Restrict the output to the lines below starting at the one that contains "c) else none" and ending at the one that contains "(byOrder (s.tracks.filter (fun", and restate them word for word, both ends included.

INFORMATION SHOWN Block Start

/-! ### Trace and pre-check (R207) -/

/-- The outcome of a trace or pre-check as SW_TRACE_STAT shows it. -/
def SideState.traceStat (s : SideState) (e code index : Nat) : SideState :=
  let s := (s.set SW_TRACE_STAT.ENTRY e).setB SW_TRACE_STAT.FAIL (code != 0)
  (s.set SW_TRACE_STAT.REASON code).set SW_TRACE_STAT.INDEX index

/-- A failing check ends the cue TRACE_FAIL; NO_ADMIT and DIGEST are key disagreements (R220). -/
def SideState.traceFails (s : SideState) (e code index : Nat) : SideState :=
  let s := ((s.traceStat e code index).bump SW_CNT.TRACE_FAIL 1).evt 0x09 0
  let s := s.raise 0x72
  let s := if code = 5 ∨ code = 6 then s.degrade 3 else s
  s.endCue e .traceFail 0

/-- The first failing pre-check of an entry's slot: CALIB, then RANGE, with the cell or output. -/
def SideState.preFailure (s : SideState) (t : TrkEntry) (n : Nat) : Option (Nat × Nat) :=
  let calib := (List.range s.cells).find? (fun c =>
    let b := s.slotCell n c
    isLit b && s.t ET.PHYS c != b && s.t ET.E_PI c == 0)
  match calib with
  | some c => some (7, c)
  | none =>
    match s.drive.range with
    | none => none
    | some r =>
      let p := s.sceneP t
      match s.doCell r.dout with
      | some c => if s.slotCell n c ≠ p.cell c then some (8, c) else none
      | none =>
        let e := s.t DT.ELEM r.dout
        let port (l : List Conn) : Option (Nat × Nat) :=
          (l.find? (fun c => if e < s.ports then c.input == e else c.output == e - s.ports)).map (fun c => (c.input, c.output))
        if port (s.slotConns n) ≠ port p.conns then some (8, e % 8192) else none

/-- The pre-check of a traced cue: READY with its gate open (R202), or for a rehearsal REHEARSED with its plan (R176). -/
def SideState.preCheck (s : SideState) (e : Nat) : SideState :=
  let t := s.trk e
  match t.slot with
  | none => s
  | some n =>
    match s.preFailure t n with
    | some f => s.traceFails e f.1 f.2
    | none =>
      let s := s.setTrk e { t with state := .ready, gate := !t.rehearse }
      if t.rehearse then (s.recordPlan e).endCue e .rehearsed 0 else s

/-- The pre-checks of the scene window. -/
def SideState.preChecks (s : SideState) : SideState :=
  (byOrder (s.tracks.filter (fun p => p.2.state == .tracing && p.2.traced))).foldl (fun (s : SideState) p => s.preCheck p.1) s

/-- TRACE (R207): the trace of one working slot; in the scene window its pre-check follows at once. Which output INDEX shows for a
DIGEST that differs is not stated: a free value (log 53). -/
def execTrace (sd : Side) (entry : Nat) (s : State) : Host.Outcome State Fault Refusal :=
  .next (s.side sd (fun x => x.live (fun x =>
    let t := x.trk entry
    if !x.stageTime || t.state != .tracing || t.traced || !(Nat.ble t.nextBeat x.beatNo) then x
    else
      match t.slot with
      | none => x
      | some n =>
        let x := x.readSlot n
        match x.traceFailure t n with
        | some f =>
          let y := if f.1 = 6 then x.fresh 9 else (x, f.2)
          y.1.traceFails entry f.1 y.2
        | none =>
          let x := (x.traceStat entry 0 0).setTrk entry { t with traced := true }
          if x.win = .scene then x.preCheck entry else x)))

/-! ### The cell check (R208 to R210) -/

/-- Is the present beat E or E + 1 of an edge that changed the cell, a re-fire included? -/
def SideState.nearEdge (s : SideState) (c : Nat) : Bool :=
  let near (b : Nat) : Bool := Nat.blt s.produced (b + 2)
  (match Tab.get? s.scene.edgeAt c with
   | some b => near b
   | none => false) || s.scene.handovers.any (fun h => h.cell == c && !h.retry && near h.ref)

/-- A cell is declared misstated (R209). -/
def SideState.declare (s : SideState) (c : Nat) : SideState :=
  let s := { s with watch := { s.watch with declared := insertNat c s.watch.declared } }
  let s := ((s.bump SW_CNT.DECL 1).evt 0x09 1).count 104 1
  let s := (s.set SW_DECL.LAST_CELL c).set SW_DECL.LAST_VALID 1
  if (s.settlingCue c).isSome then s.declared c else s.raise 0x70

/-- The check of one cell. The third miss in a row among the checks that ran declares it, once until a check that it passes; a cell that
is not lit is not checked (R208, R209). -/
def SideState.checkCell (s : SideState) (c : Nat) : SideState :=
  let ended (s : SideState) : SideState := { s with watch := { s.watch with misses := Tab.del s.watch.misses c } }
  if !s.cellLit c then s
  else
    match s.cellLoop c with
    | none => s
    | some l =>
      let w := s.sample (s.t CT.TAP_MI c)
      if !s.tis CT.TAP_PRESENT c || !s.tis LT.EN l || sampleValid w != 0 || s.nearEdge c then s
      else
        let s := (s.scrubWords (CT.TAP_MI.addr c :: loopEntryWords l)).count 102 1
        let k := max 5 (s.get SW_CTRL.CELL_K)
        if s.loopValue l w ≤ s.t LT.MARK l + k * s.t LT.BAND l then
          { ended s with watch := { (ended s).watch with declared := dropNat c s.watch.declared } }
        else
          let n := Tab.getD s.watch.misses c 0 + 1
          let s := ({ s with watch := { s.watch with misses := Tab.put s.watch.misses c n } }).count 103 1
          if n = 3 then s.declare c else s

/-- The cell check of a beat. -/
def SideState.cellCheck (s : SideState) : SideState :=
  if !s.leads || !s.rigged then s
  else
    let s := (List.range s.cells).foldl SideState.checkCell s
    s.set SW_DECL.COUNT s.watch.declared.length

/-- PHYS against the active scene (R210), but for the cells whose edge fires at the next boundary. -/
def SideState.physCompare (s : SideState) : SideState :=
  if !s.leads || !s.rigged then s
  else
    let soon := ((s.scene.staged.filter (fun (g : Staged) => g.eff == s.beatNo + 1)).map (fun (g : Staged) => g.cells)).flatten
    let read := s.scrubWords (((List.range s.cells).filter (fun c => s.cellLit c)).map (fun c => ET.PHYS.addr c))
    (List.range s.cells).foldl (fun (s : SideState) c =>
      s.raiseIf (s.cellLit c && s.t ET.PHYS c != s.activeCell c && !soon.any (fun p => p.cell == c)) 0x71) read

/-! ### Pilot verification (R211 to R213) -/

/-- 2 cos(2π / 2,560) in units of 2⁻¹²⁸. -/
def twoCosStep : Int := 680562684006268862181342486294888275017

/-- 2 cos(2πk / 2,560) for k = 0 to `n`, the last first, in units of 2⁻¹²⁸, by the recurrence of the cosine. -/
def twoCosines : Nat → List Int
  | 0 => [2 ^ 129]
  | 1 => [twoCosStep, 2 ^ 129]
  | n + 2 =>
    match twoCosines (n + 1) with
    | a :: b :: t => (twoCosStep * a / 2 ^ 128 - b) :: a :: b :: t
    | l => l

/-- |X(k)|² of a series by a Goertzel filter with coefficient `c`, in units of 2⁻²⁵⁶. -/
def goertzel (c : Int) (series : List Nat) : Int :=
  let r := series.foldl (fun (p : Int × Int) (x : Nat) => (((x : Int) * 2 ^ 128 + c * p.1 / 2 ^ 128 - p.2), p.1)) (0, 0)
  r.1 * r.1 + r.2 * r.2 - (c * r.1 / 2 ^ 128) * r.2

/-- The powers of bins 512 to 1,023 (R211). -/
def bandPowers (series : List Nat) : List Int :=
  (((twoCosines 1023).take 512).reverse).map (fun c => goertzel c series)

/-- The bin with the largest power, the lowest on a tie. -/
def largestBin (l : List Int) : Nat :=
  (l.zipIdx.foldl (fun (best : Int × Nat) p => if best.1 < p.1 then p else best) (-1, 0)).2

/-- The status of an output for a block with what the table shows of it (R212, R213). -/
structure PilotResult where
  status : Nat
  found : Nat
  ratio : Nat
  invalid : Nat
  mean : Nat
  deriving DecidableEq, Repr

/-- An entry of the pilot result table. -/
def PilotResult.toWord (r : PilotResult) : Nat :=
  r.status + r.found * 2 ^ 4 + r.ratio * 2 ^ 16 + min 255 r.invalid * 2 ^ 24 + r.mean % 2 ^ 22 * 2 ^ 32

/-- One sample of an output's series (R211): a sample that is not valid is replaced by the last valid one. -/
def SideState.pilotSample (s : SideState) (q : Nat) : SideState :=
  let w := s.sample (s.t PT.MON_MI (s.ports + q))
  let ok := sampleValid w == 0
  let v := if ok then sampleNV w else Tab.getD s.watch.seriesLast q 0
  { s with watch := { s.watch with
    series := Tab.put s.watch.series q (v :: Tab.getD s.watch.series q [])
    seriesLast := Tab.put s.watch.seriesLast q v
    invalid := if ok then s.watch.invalid else Tab.put s.watch.invalid q (Tab.getD s.watch.invalid q 0 + 1) } }

/-- Outputs with a monitor. -/
def SideState.watchedOuts (s : SideState) : List Nat := (List.range s.ports).filter (fun q => s.tis PT.MON_PRESENT (s.ports + q))

/-- The samples of the beat before join the series. -/
def SideState.pilotCollect (s : SideState) : SideState :=
  if !s.leads || !s.rigged then s else s.watchedOuts.foldl SideState.pilotSample s

/-- Judges one output for block `j`. -/
def SideState.judgeOut (s : SideState) (j q : Nat) : PilotResult :=
  let l := (Tab.getD s.watch.series q []).reverse
  let inv := min 2560 (Tab.getD s.watch.invalid q 0 + (2560 - l.length))
  let mean := l.foldl (fun a b => a + b) 0 / max 1 l.length
  let r : PilotResult := { status := 0, found := 0, ratio := 0, invalid := inv, mean := mean }
  let input := Tab.get? s.watch.pilotScene q
  let voided := s.watch.pilotVoid.contains j || Nat.blt (s.get SW_PILOT_CTRL.INV_MAX) inv
  match input with
  | none =>
    if !s.is SW_CTRL.DARK_EN then { r with status := 3 }
    else if s.watch.pilotSkip.contains (j * 512 + q) then { r with status := 5 }
    else if voided then { r with status := 6 }
    else { r with status := if mean ≤ s.get SW_PILOT_DARK.LEVEL then 3 else 4 }
  | some p =>
    let bins := bandPowers l
    let x := bins.getD p 0
    let sum := bins.foldl (fun a b => a + b) 0
    let r := { r with found := largestBin bins, ratio := if sum ≤ 0 then 0 else (255 * x / sum).toNat }
    if !s.is SW_CTRL.PILOT_EN then { r with status := 7 }
    else if s.watch.pilotSkip.contains (j * 512 + q) then { r with status := 5 }
    else if voided then { r with status := 6 }
    else if mean < s.get SW_PILOT_MIN.LEVEL then { r with status := 7 }
    else { r with status := if 9 * sum ≤ 10 * x then 1 else 2 }

/-- Base of the pilot result table in the status memory. -/
def pilotTable : Nat := 0x30404000

/-- The results of one output are written, counted and raised. -/
def SideState.reportOut (s : SideState) (q : Nat) (r : PilotResult) : SideState :=
  let s := s.wr (pilotTable + 8 * q) 8 r.toWord
  match r.status with
  | 1 => (s.set SW_PILOT_SUM.PASS (s.get SW_PILOT_SUM.PASS + 1)).count 105 1
  | 3 => (s.set SW_PILOT_SUM.PASS (s.get SW_PILOT_SUM.PASS + 1)).count 105 1
  | 2 => (((s.set SW_PILOT_SUM.FAIL (s.get SW_PILOT_SUM.FAIL + 1)).count 106 1).evt 0x09 2).raise 0x74
  | 4 => (((s.set SW_PILOT_SUM.FAIL (s.get SW_PILOT_SUM.FAIL + 1)).count 106 1).evt 0x09 3).raise 0x75
  | _ => (s.set SW_PILOT_SUM.OTHER (s.get SW_PILOT_SUM.OTHER + 1)).count 107 1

INFORMATION SHOWN Block End

*TASK OUTPUT*
      | some c => if s.slotCell n c ≠ p.cell c then some (8, c) else none
      | none =>
        let e := s.t DT.ELEM r.dout
        let port (l : List Conn) : Option (Nat × Nat) :=
          (l.find? (fun c => if e < s.ports then c.input == e else c.output == e - s.ports)).map (fun c => (c.input, c.output))
        if port (s.slotConns n) ≠ port p.conns then some (8, e % 8192) else none

/-- The pre-check of a traced cue: READY with its gate open (R202), or for a rehearsal REHEARSED with its plan (R176). -/
def SideState.preCheck (s : SideState) (e : Nat) : SideState :=
  let t := s.trk e
  match t.slot with
  | none => s
  | some n =>
    match s.preFailure t n with
    | some f => s.traceFails e f.1 f.2
    | none =>
      let s := s.setTrk e { t with state := .ready, gate := !t.rehearse }
      if t.rehearse then (s.recordPlan e).endCue e .rehearsed 0 else s

/-- The pre-checks of the scene window. -/
def SideState.preChecks (s : SideState) : SideState :=
  (byOrder (s.tracks.filter (fun p => p.2.state == .tracing && p.2.traced))).foldl (fun (s : SideState) p => s.preCheck p.1) s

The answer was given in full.